EXTRACTED RECORDS:
/-- An edge at the clock input is decided: of the polarity EEDGE selects it is one unit, and not when the level before it was shorter than
8 ns; a timer clocked by its master ignores it (R428). -/
def State.gtClkPass (s : State) (n : Nat) (e : PinEdge) : State :=
  let near := nearStamp (s.gt n).clkAt e.t
  let s := s.setGt n { s.gt n with clkAt := some e.t }
  if !(s.g (gEedge n)).testBit (if e.rising then 0 else 1) || s.g (gSrc n) != 3 || s.g (gSlave n) == 4 then s
  else if near then s.gtFlag n 11
  else if s.gtCounts n then
    let s := s.wr (gPhase n) (s.rd (gPhase n) + 1)
    if s.g (gDiv n) ≤ s.rd (gPhase n) then s.gtTick n (ofStamp e.t) else s
  else s

/-- A filter's answer to an edge (R338): the edges decided at once, and those that stand in it or wait for their decision after it. -/
def filterEdge (dgl : Nat) (held : List PinEdge) (e : PinEdge) : List PinEdge × List PinEdge :=
  match held.getLast? with
  | some h => if sinceStamp h.t e.t < dgl then ([], held.dropLast) else ([], held ++ [e])
  | none => if dgl = 0 then ([e], []) else ([], [e])

/-- GT_STATUS shows the level at a ball that the timer does not drive. -/
def State.gtPinIn (s : State) (n c : Nat) (high : Bool) : State := s.wr (gPin n c) high.toNat

/-- An edge at the clock pin of a timer. (DEDUCED, log 81.) -/
def State.gtClkEdge (s : State) (n : Nat) (rising : Bool) (crossing : Nat) : State :=
  if !s.glb.mainUp then s
  else
    let s := s.gtPinIn n (s.g (gEpin n)) rising
    if s.running && s.gtPinOn n (s.g (gEpin n)) then
      let r := filterEdge (s.g (gDgl n) * 64) (s.gt n).clk { t := crossing, rising := rising, count := 0 }
      r.1.foldl (fun s e => s.gtClkPass n e) (s.setGt n { s.gt n with clk := r.2 })
    else s

/-- GT_TICK: the tick that is due by the timer's own source, or an edge at its clock pin. (DESIGN CHOICE, log 83.) -/
def execGtTick (n : Fin 16) (rising : Bool) (at_ : Stamp) (s : State) : Out :=
  event (if s.g (gSrc n) = 3 then s.gtClkEdge n rising at_ else s.gtCatch n)

/-- The tick is due, or the pin's edge is the one that makes it. -/
def State.gtNext (s : State) (n : Nat) : Bool :=
  if s.g (gSrc n) = 3 then s.gtCounts n && decide (s.g (gDiv n) ≤ s.rd (gPhase n) + 1) else (s.gtDue n).isSome

/-- The tick that makes the count equal to compare k. -/
def execGtCompareMatch (n : Fin 16) (k : Fin 4) (rising : Bool) (at_ : Stamp) (s : State) : Out :=
  if s.gtNext n && s.gon (gCmpEn n k) && s.gtCmp n k == s.tickTo n then execGtTick n rising at_ s else event s

/-- The expiry tick. -/
def execGtExpiry (n : Fin 16) (rising : Bool) (at_ : Stamp) (s : State) : Out :=
  if s.gtNext n && s.tickExpires n then execGtTick n rising at_ s else event s

/-- A pulse's trailing edge (R437, R439), PW × 8 ns after its leading edge, or 8 ns after an edge that stands nearer: the output returns
to IDLE. -/
def State.gtPulseEnd (s : State) (n c : Nat) : State :=
  match Assoc.find c (s.gt n).trail with
  | some t => s.gtTrailAt n c t
  | none => s

def State.gtPulseDue (s : State) (n c : Nat) : Bool :=
  s.running && match Assoc.find c (s.gt n).trail with
    | some t => decide (trailPlace (Assoc.find c (s.gt n).came) t ≤ s.htm.time)
    | none => false

def execGtPulseEnd (n : Fin 16) (pin : Fin 2) (s : State) : Out := event (if s.gtPulseDue n pin then s.gtPulseEnd n pin else s)

/-! ### Captures (R446 to R450) -/

/-- The interpolator of ball c of timer n is uncalibrated (R446). -/
def State.gtUncal (s : State) (n c : Nat) : Bool := s.stp.uncal.testBit (50 + 2 * n + c)

/-- A capture at `t` (2⁻³² ns) with the count at it goes to the queue or to ring 42 (R448, R450). (DEDUCED, log 82.) -/
def State.gtCapture (s : State) (n c t count : Nat) (uncal : Bool) : State :=
  let x := s.gt n
  let q := Assoc.get [] c x.caps
  let e : CapEnt := { t := t, qual := s.qual uncal, count := count }
  let sp := s.g (gCapSpill n c)
  if sp = 0 ∧ 4 ≤ q.length then s.gtFlag n 7
  else
    let s1 :=
      if sp < 2 ∧ q.length < 4 then s.setGt n { x with caps := Assoc.put [] c (q ++ [e]) x.caps }
      else
        let (seq, s) := s.nextSeq 42
        s.give 42 ([2 ^ 28 + n * 2 ^ 24 + c * 2 ^ 23 + (if sp = 1 then 2 ^ 22 else 0) + uncal.toNat * 2 ^ 21 + seq] ++ time96 e.t e.qual ++
          [e.count % 2 ^ 32, e.count / 2 ^ 32, 0, 0])
    (s1.gtFlag n (5 + c)).gtPulse n (6 + c) t

/-- A pin edge past the filter, of the selected polarity; one less than 8 ns after the last is a glitch (R446). -/
def State.gtCapPass (s : State) (n c : Nat) (e : PinEdge) : State :=
  if s.gon (gCapEn n c) && s.g (gCapSrc n c) == 0 && (s.g (gCapEdge n c)).testBit (if e.rising then 0 else 1) then
    let x := s.gt n
    let near := nearStamp (Assoc.find c x.capAt) e.t
    let s1 := s.setGt n { x with capAt := Assoc.place c e.t (Assoc.erase c x.capAt) }
    if near then s1.gtFlag n 11 else s1.gtCapture n c (ofStamp e.t) e.count (s.gtUncal n c)
  else s

/-- The edges of channel c that are not decided yet, oldest first. -/
def GtS.capHeld (x : GtS) (c : Nat) : List PinEdge := (x.capIn.filter fun p => p.1 == c).map (·.2)
def GtS.setCapIn (x : GtS) (c : Nat) (l : List PinEdge) : GtS :=
  { x with capIn := (x.capIn.filter fun p => p.1 != c) ++ l.map fun e => (c, e) }

/-- The edges at a timer's clock ball whose decision cycle has come are decided (R338, R768). -/
def State.gtClkSettle (s : State) (n : Nat) : State :=
  let out := fun (e : PinEdge) => s.decided ((e.t + s.g (gDgl n) * 64) * 2 ^ 28)
  let l := (s.gt n).clk
  (l.filter out).foldl (fun s e => s.gtClkPass n e) (s.setGt n { s.gt n with clk := l.filter fun e => !out e })

/-- Those of its capture channels. -/
def State.gtCapSettle (s : State) (n : Nat) : State :=
  (List.range 2).foldl (fun t c =>
    let out := fun (e : PinEdge) => t.decided ((e.t + t.g (gCapDgl n c) * 64) * 2 ^ 28)
    let l := (t.gt n).capHeld c
    (l.filter out).foldl (fun t e => t.gtCapPass n c e) (t.setGt n ((t.gt n).setCapIn c (l.filter fun e => !out e)))) s

/-- The ticks of timer n in the present cycle: the one that is due, and those of the edges that leave the filter of its clock pin or of its
mill in it (R426, R427, R768). -/
def State.gtTicks (s : State) (n : Nat) : State :=
  let s := if s.g (gSrc n) = 2 then s.milSettle (s.g (gMill n)) else s
  (s.gtClkSettle n).gtCatch n

/-- An edge at GTnPc, whose count is that after any tick of its cycle (R447). (DEDUCED, log 82.) -/
def State.gtCapEdge (s : State) (n c : Nat) (rising : Bool) (crossing : Nat) : State :=
  if !s.glb.mainUp then s
  else
    let s := s.gtPinIn n c rising
    if s.running && s.gtPinOn n c then
      let s := s.gtTicks n
      let r := filterEdge (s.g (gCapDgl n c) * 64) ((s.gt n).capHeld c) { t := crossing, rising := rising, count := (s.gt n).count }
      r.1.foldl (fun s e => s.gtCapPass n c e) (s.setGt n ((s.gt n).setCapIn c r.2))
    else s

def execGtCapture (n : Fin 16) (c : Fin 2) (rising : Bool) (stamp : Stamp) (s : State) : Out :=
  event (s.gtCapEdge n c rising stamp)

/-- What a cycle does in the timers: placed edges come. -/
def State.gtsCycle (s : State) : State := (s.gtm.map (·.1)).foldl State.gtArrive s

/-- The head of a capture queue, taken by a read of GT_CAP_CNT_HI (R449): its word and the state, or none. -/
def State.capPop (s : State) (n c : Nat) : Option Nat × State :=
  let x := s.gt n
  match Assoc.get [] c x.caps with
  | e :: t => (some (e.count / 2 ^ 32), s.setGt n { x with caps := Assoc.put [] c t x.caps })
  | [] => (none, s)

/-- A read of GT_CAP_CNT_HI; to a slot of REACH 0b11 the register is unimplemented (R9, R584). (DEDUCED, log 139.) -/
def execGtCapPop (slot : Slot) (n : Fin 16) (c : Fin 2) (s : State) : Out :=
  hostRead slot s fun s =>
    if slot.val < 16 ∧ s.rd (hReach slot.val) = 3 then (.done, s, [0])
    else match (s.touch slot.val (idTimer n.val)).capPop n c with
    | (some w, s1) => (.done, s1, [w])
    | (none, s1) => (.empty, s1, [0])

/-! ### Slaves (R452, R453) -/

/-- The count is set, by a LOAD or a reset; the ticks of the same cycle are discarded (R433, R452), and a reset zeroes the prescaler phase. -/
def State.gtPut (s : State) (n v : Nat) (reset : Bool) : State :=
  let s := State.gtTicks { s with ended := .load n :: s.ended } n
  if reset then (s.setGt n { s.gt n with count := v, resid := 0 }).wr (gPhase n) 0 else s.setGt n { s.gt n with count := v }

/-- The slave acts on the pulse its master has raised (R452): the captures on the trigger first, since they hold the count of the
pulse's own cycle (R447), then SLAVE's action one cycle later. -/
def State.gtTrigger (s : State) (n : Nat) : State :=
  match (s.gt n).trig with
  | none => s
  | some t =>
    let s := s.setGt n { s.gt n with trig := none }
    let s := (List.range 2).foldl (fun s c => if s.gon (gCapEn n c) && s.g (gCapSrc n c) == 1 then s.gtCapture n c t (s.gt n).count false else s) s
    match s.g (gSlave n) with
    | 1 => s.gtStart n t
    | 2 => s.gtPut n 0 true
    | 4 => if s.gtState n = 2 then s.gtTick n t else s
    | _ => s

/-- The slave acts in the cycle after the pulse. -/
def execGtTrigger (n : Fin 16) (s : State) : Out :=
  event (if s.running && !s.ended.contains (.pulse n) then s.gtTrigger n else s)

/-- GTnP0 changes (R453). -/
def State.gtPinGate (s : State) (n : Nat) (high : Bool) : State :=
  if !s.glb.mainUp then s
  else
    let s := s.gtPinIn n 0 high
    if s.running && s.gtPinOn n 0 then (s.setGt n { s.gt n with pin0 := high }).gates 16 else s

def execGtPinGate (n : Fin 16) (high : Bool) (s : State) : Out := event (s.gtPinGate n high)

/-! ### Commands -/

/-- A tick of the present cycle that expires a one-shot comes before a command that would end or restart the run (R432). -/
def State.gtExpiryFirst (s : State) (n : Nat) : State :=
  let t := s.gtTicks n
  if t.ended.contains (.timer n) && !s.ended.contains (.timer n) then t else s

/-- A tick of the present cycle at which compare k matches comes before a write of its value (the table at the edges of spec/10). -/
def State.gtMatchFirst (s : State) (n k : Nat) : State :=
  let t := (s.clrBits (gEvt n) (2 ^ k)).gtTicks n
  if t.bit (gEvt n) k then t else s

def opGtStart (slot : Slot) (n : Nat) (s : State) : Res :=
  leased slot (idTimer n) s fun s => (.done, (s.gtExpiryFirst n).gtStart n s.htm.time)
/-- STOP (R430); in the cycle of the expiry tick it loses (R432). (DEDUCED, log 80.) -/
def opGtStop (slot : Slot) (n : Nat) (s : State) : Res :=
  leased slot (idTimer n) s fun s =>
    let s := s.gtExpiryFirst n
    if s.ended.contains (.timer n) then (.alreadyDone, s) else (.done, s.setGtState n 0)
def opGtLoad (slot : Slot) (n : Nat) (s : State) : Res :=
  leased slot (idTimer n) s fun s => (.done, s.gtPut n (s.rd (gLoadLo n) + s.rd (gLoadHi n) * 2 ^ 32) false)
/-- DISCARD does what the end of the lease does to the staged configuration, LEASE_BROKEN included (R462). -/
def opGtDiscard (slot : Slot) (n : Nat) (s : State) : Res :=
  leased slot (idTimer n) s fun s => (.done, (s.copyFrom ga (timerFlds n)).leaseBroken)
def opCapFlush (slot : Slot) (n : Nat) (s : State) : Res :=
  leased slot (idTimer n) s fun s => (.done, s.setGt n { s.gt n with caps := [] })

PROBLEM DESCRIPTION: Write down again, exactly as given, only the lines above that fall from the line with "t ≤ s.htm.time)" to the line with "let q := Assoc.get [] c x.caps", inclusive.

FINISHED TASK:
    | some t => decide (trailPlace (Assoc.find c (s.gt n).came) t ≤ s.htm.time)
    | none => false

def execGtPulseEnd (n : Fin 16) (pin : Fin 2) (s : State) : Out := event (if s.gtPulseDue n pin then s.gtPulseEnd n pin else s)

/-! ### Captures (R446 to R450) -/

/-- The interpolator of ball c of timer n is uncalibrated (R446). -/
def State.gtUncal (s : State) (n c : Nat) : Bool := s.stp.uncal.testBit (50 + 2 * n + c)

/-- A capture at `t` (2⁻³² ns) with the count at it goes to the queue or to ring 42 (R448, R450). (DEDUCED, log 82.) -/
def State.gtCapture (s : State) (n c t count : Nat) (uncal : Bool) : State :=
  let x := s.gt n
  let q := Assoc.get [] c x.caps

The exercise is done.